/-- A flit leaves the relay store on its own link, with HOP = 1 (R369); one that never got into the store frees its
receive slot. -/
def sendRelayed (s : State) (p : Partition) (k : Nat) (x : Relayed) : State :=
  let s := { s with relay := s.relay.erase x }
  settleRelay (sendFlit (if x.stalled then freeSlot s x.link else s) k { x.flit with hop := true }) p

/-- Sends what waits for a link, in order, while it has slots and the dwell lasts (R368, R370): flits to be sent again
first, a marker for a new key, what is to be relayed, then the node's own. -/
def drain (k : Nat) : Nat → State → State
  | 0, s => s
  | fuel + 1, s =>
    match s.link? k, linkPart s k with
    | some l, some p =>
      if !mayGo s l then s
      else
        match l.tx.resend with
        | f :: _ => drain k fuel (resendFlit s k f)
        | [] =>
          let s := sendMarker s k
          if !canSend s k then s
          else
            match s.relay.find? fun x => relayPart s x == some p.num && routeOf s p.num x.flit.dst true == some k with
            | some x => drain k fuel (sendRelayed s p k x)
            | none =>
              match s.fabOut.filter fun x => x.1 == p.num && routeOf s p.num (outDst x.2) false == some k with
              | [] => s
              | x :: rest =>
                let f := outFlit x.2 (rest.map (·.2))
                drain k fuel (sendFlit { s with fabOut := f.load.foldl (fun q o => q.erase (p.num, o)) s.fabOut } k f)
    | _, _ => s

/-- A dwell of a link begins (R368, R374-R376). -/
def openDwell (s : State) (k : Nat) : State :=
  match s.link? k with
  | none => s
  | some l =>
    if !l.up || l.tx.key.isNone then s
    else
      let s := s.modLink k fun l =>
        { l with
          tx := { l.tx with dwell := 0 }
          rx := { l.rx with heard := false, emptyDwells := if l.rx.heard then 0 else l.rx.emptyDwells + 1 } }
      let s := if l.rx.refusing then sealIf s k { Flit.blank 5 with want := l.rx.expect } else s
      drain k 1484 (sendSlotState s k)

/-- In every clock the links that are in their dwell send what has come to wait for them (R368). -/
def pumpLinks (s : State) : State :=
  (s.links.filter fun l => inDwell s.time l.num).foldl (fun s l => drain l.num 1484 s) s

/-- DWELL_START (R368): matching m = ⌊T / 2,000 ns⌋ mod 32 lights the links 32 p + m. -/
def execDwellStart (time : Nat) (s : State) : Host.Outcome State Fault Refusal :=
  .next (if time / 2000 != s.time / 2000 then s
    else (s.links.filter fun l => l.num % 32 == time / 2000 % 32).foldl (fun s l => openDwell s l.num) s)

/-! Accepting -/

/-- The receiver meets a flit under its key slot: whether the tag verifies (R373-R375). -/
def opens (s : State) (l : Link) (f : Flit) : Bool :=
  f.type ≤ 5 && f.ks == l.rx.slot
    && (if f.ks then l.rx.key1 else l.rx.key0).any fun key => f.tag == sealTag f key (rxLinkId s l.num)

/-- A refused flit is counted, and a retry request asks for the one expected (R374). -/
def refuse (s : State) (k : Nat) : State :=
  match s.link? k with
  | none => s
  | some l =>
    let s := match linkPart s k with
      | some p => s.modPart p.num fun p => p.bump 0x0204 0 1
      | none => s
    if l.rx.refusing then s
    else
      let s := s.modLink k fun l => { l with rx := { l.rx with refusing := true } }
      slotStateDue (sealIf s k { Flit.blank 5 with want := l.rx.expect }) k

/-- The sender frees its oldest retry entries (R376); with a marker goes the key before it (R375). -/
def trimRetry (t : LinkTx) : LinkTx :=
  let gone := t.retry.take (t.retry.length - t.held)
  let t := { t with retry := t.retry.drop (t.retry.length - t.held) }
  if gone.any fun f => f.type == 1 && f.slot == t.slot && f.ks != f.slot then
    if t.slot then { t with key0 := none, old := false } else { t with key1 := none, old := false }
  else t

/-- RET of an accepted flit (R376). -/
def takeReturns (l : Link) (f : Flit) : Link :=
  let behind := (f.seq + 65536 - l.rx.mark) % 65536
  if buffered f.type && (behind == 0 || 0x8000 ≤ behind) then l
  else { l with tx := trimRetry { l.tx with returned := (l.tx.returned + f.ret) % 2 ^ 32 } }

/-- The order rules of R374, then what an accepted flit does. -/
def accept (s : State) (k : Nat) (f : Flit) (go : State → State) : State :=
  match s.link? k with
  | none => s
  | some l =>
    if !l.up then s
    else if !opens s l f then refuse s k
    else
      let last := if f.ks then l.rx.last1 else l.rx.last0
      let heard := fun (s : State) => s.modLink k fun l => { l with rx := { l.rx with heard := true, emptyDwells := 0 } }
      if buffered f.type then
        if f.seq != l.rx.expect then s
        else
          go (heard (s.modLink k fun l => takeReturns { l with rx := { l.rx with
            expect := (l.rx.expect + 1) % 65536, refusing := false } } f))
      else if last.any (f.ctr ≤ ·) then s
      else
        go (heard (s.modLink k fun l => takeReturns { l with rx := { l.rx with
          last0 := if f.ks then l.rx.last0 else some f.ctr, last1 := if f.ks then some f.ctr else l.rx.last1 } } f))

....

> _About this exercise_
Review the material and copy each line in which the word "foldl" appears.

> _Finished task_
                drain k fuel (sendFlit { s with fabOut := f.load.foldl (fun q o => q.erase (p.num, o)) s.fabOut } k f)
  (s.links.filter fun l => inDwell s.time l.num).foldl (fun s l => drain l.num 1484 s) s
    else (s.links.filter fun l => l.num % 32 == time / 2000 % 32).foldl (fun s l => openDwell s l.num) s)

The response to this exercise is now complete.